= Raboteau massacre =

1994 massacre in Raboteau Gonaïves, Haiti

The Raboteau massacre was an incident on April 22, 1994, in which military and paramilitary forces attacked the neighborhood of Raboteau Gonaïves, Haiti, the citizens of which had been participating in pro-Jean-Bertrand Aristide demonstrations. At least 23 residents were killed, though most groups estimated the true casualties to be higher.

In 2000, a Haitian court tried fifty-nine people for alleged roles in the massacre, of whom 37, including former coup leader Raoul Cédras, were tried in absentia. Sixteen of those tried in person were convicted, while all 37 of those tried in absentia were convicted and given sentences of life imprisonment. In May 2005, all sentences from the tribunal were overturned by the Supreme Court.

== Massacre ==
Raboteau is a shanty town neighborhood by the sea in Gonaïves in north-west Haiti. Following the 1991 Haitian coup d'état against President Jean-Bertrand Aristide, residents held rallies in support of Aristide and opposing the de facto military dictatorship that replaced him.

On April 22, 1994, soldiers and paramilitary forces made a dawn raid on the neighborhood. They went house-to-house, beating and arresting residents, including children and the elderly, making some lie in open sewers. People who ran were shot. Soldiers also fired indiscriminately on citizens who were collecting firewood, and commandeered rowboats to attack fishing boats off-shore.

The military forbade families from collecting the bodies of the dead, making an exact count impossible. Journalists in Raboteau estimated that at least thirty people were killed, while later court proceedings stated that at least six people were known to have been killed.

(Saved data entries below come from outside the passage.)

-- ==== Sys2Proof/Word.lean ====
section
/-! DEFINITION. The plain carriers of the model: bytes, register words, zone masks and laid-out fields. -/
namespace Sys2Proof

/-- One byte of a host structure, a packet or a payload. -/
abbrev Byte := BitVec 8

/-- One register word of BAR0 (00 R3). -/
abbrev Word := BitVec 32

/-- A zone mask: zone z is bit (z mod 8) of byte z / 8, so bit z of the little-endian number (10 Table 10.2). -/
abbrev ZoneMask := BitVec 256

/-- A sparse table keyed by a number, in ascending key order; a key that is not listed holds the table's default. -/
abbrev SMap (α : Type) := List (Nat × α)

/-- A little-endian layout: the fields in ascending offset, each with its size in bytes and its value. -/
abbrev Pay := List (Nat × Nat)

end Sys2Proof
end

Human rights lawyers estimated that eight to fifteen people had been killed.

== Court cases in Haiti ==
In 2000, fifty-nine people were put on trial for their alleged roles in the massacre, 37 of whom, including coup leader Raoul Cédras, former Chief of National Police Michel François, and paramilitary leaders Emmanuel Constant and Louis-Jodel Chamblain, were tried in absentia. Prosecutors were aided in preparing the case by Mario Joseph and Brian Concannon of the Bureau des Avocats Internationaux. The trial lasted 6 weeks and ended on November 9, 2000. The jury found 16 of the 22 defendants in custody guilty of participation in the massacre, acquitting six. Twelve of those found guilty were sentenced to life imprisonment, while the other four were given four- to nine-year sentences. The 37 defendants who were tried in absentia were all convicted and given life sentences of hard labor.

The New York Times described the trial as a "landmark" case for Haiti, "a step in bringing to justice an elite tier of military and paramilitary officers and their cohorts for human rights abuses". The trial was the subject of a 2003 documentary, Pote Mak Sonje: The Raboteau Trial.

By 2005, one of the sixteen imprisoned defendants had died, while the remaining fifteen had reportedly escaped from prison, some in a mass jailbreak in Gonaives in which a bulldozer was driven through the walls of a prison On May 3, 2005, the Supreme Court overturned the sentences, ruling that "the Criminal Tribunal of Gonaïves, having been established with the assistance of a jury, was not competent to rule the case". The reversal was condemned by Amnesty International, which called it "a huge step backwards".

==Court cases in the US==
===Emmanuel Toto Constant===
Emmanuel “Toto” Constant fled Haiti on foot into the Dominican Republic from which he was able to fly to the United States.

He was eventually jailed by the U.S. Immigration and Naturalization Service. As reported by David Grann, in his article in The Atlantic Monthly “Giving ‘The Devil’ His due....” Constant worked with the CIA, by his own admission and that of U.S government sources. In 1996, Secretary of State Warren Christopher submitted an affidavit to the immigration court, advocating Constant's deportation. Secretary Christopher noted the extensive and credible accusations of human rights violations by Constant, and reasoned that a failure to deport Constant would give the appearance that the U.S. government supported Constant's activities. The judge agreed and issued a deportation order, but it has not been executed. Following the order, Constant filed suit against Janet Reno claiming that the CIA had "collaborated" with him. Constant was eventually freed from U.S. custody with a gag order.

In 2006, Constant was ordered by a New York state court to pay $19 million in civil damages to three women who had been raped and tortured by the Front for the Advancement and Progress of Haïti. The case was brought by the Center for Justice & Accountability and the Center for Constitutional Rights.

In 2008, Constant was convicted of six felony counts related to mortgage fraud and sentenced to 12–37 years in prison. He is currently incarcerated in a maximum security prison in New York.

===Col. Carl Dorelien===
Carl Dorelien, was a colonel in the Haitian military during the 1991–1994 coup, in charge of discipline and personnel matters. Following the restoration of Haiti’s democracy, Dorelien fled to the United States. In 2003, he was deported to Haiti because of his human rights record, and was taken into custody for his absentia conviction. He chose not to exercise his right to a new trial. One year after his return President Aristide was once again ousted in a coup in 2004 and Dorelien escaped prison. He has not been returned to prison as of May 2008.

The Center for Justice and Accountability filed a suit against Dorelien just before his deportation. The suit was brought under the Alien Tort Statute seeking civil damages for the deaths of plaintiff Marie Jean’s husband, who was killed in the Raboteau Massacre, and the arbitrary detainment and torture of labor leader Lexiuste Cajuste. On February 23, 2007, Dorelien was found civilly liable in U.S. Federal Court for torture and extrajudicial killing. He was ordered to pay $4.3 million in civil damages.

In 1997, Dorelien won $3 million in the Florida Lottery. His winnings were garnished and placed into escrow. In August 2006, on C.J.A.’s movement, the state court of Florida ruled the Haitian civil judgment against Dorelien was enforceable in the U.S.

The assets seized from Col. Dorelien were distributed to the Raboteau victims on May 16, 2008.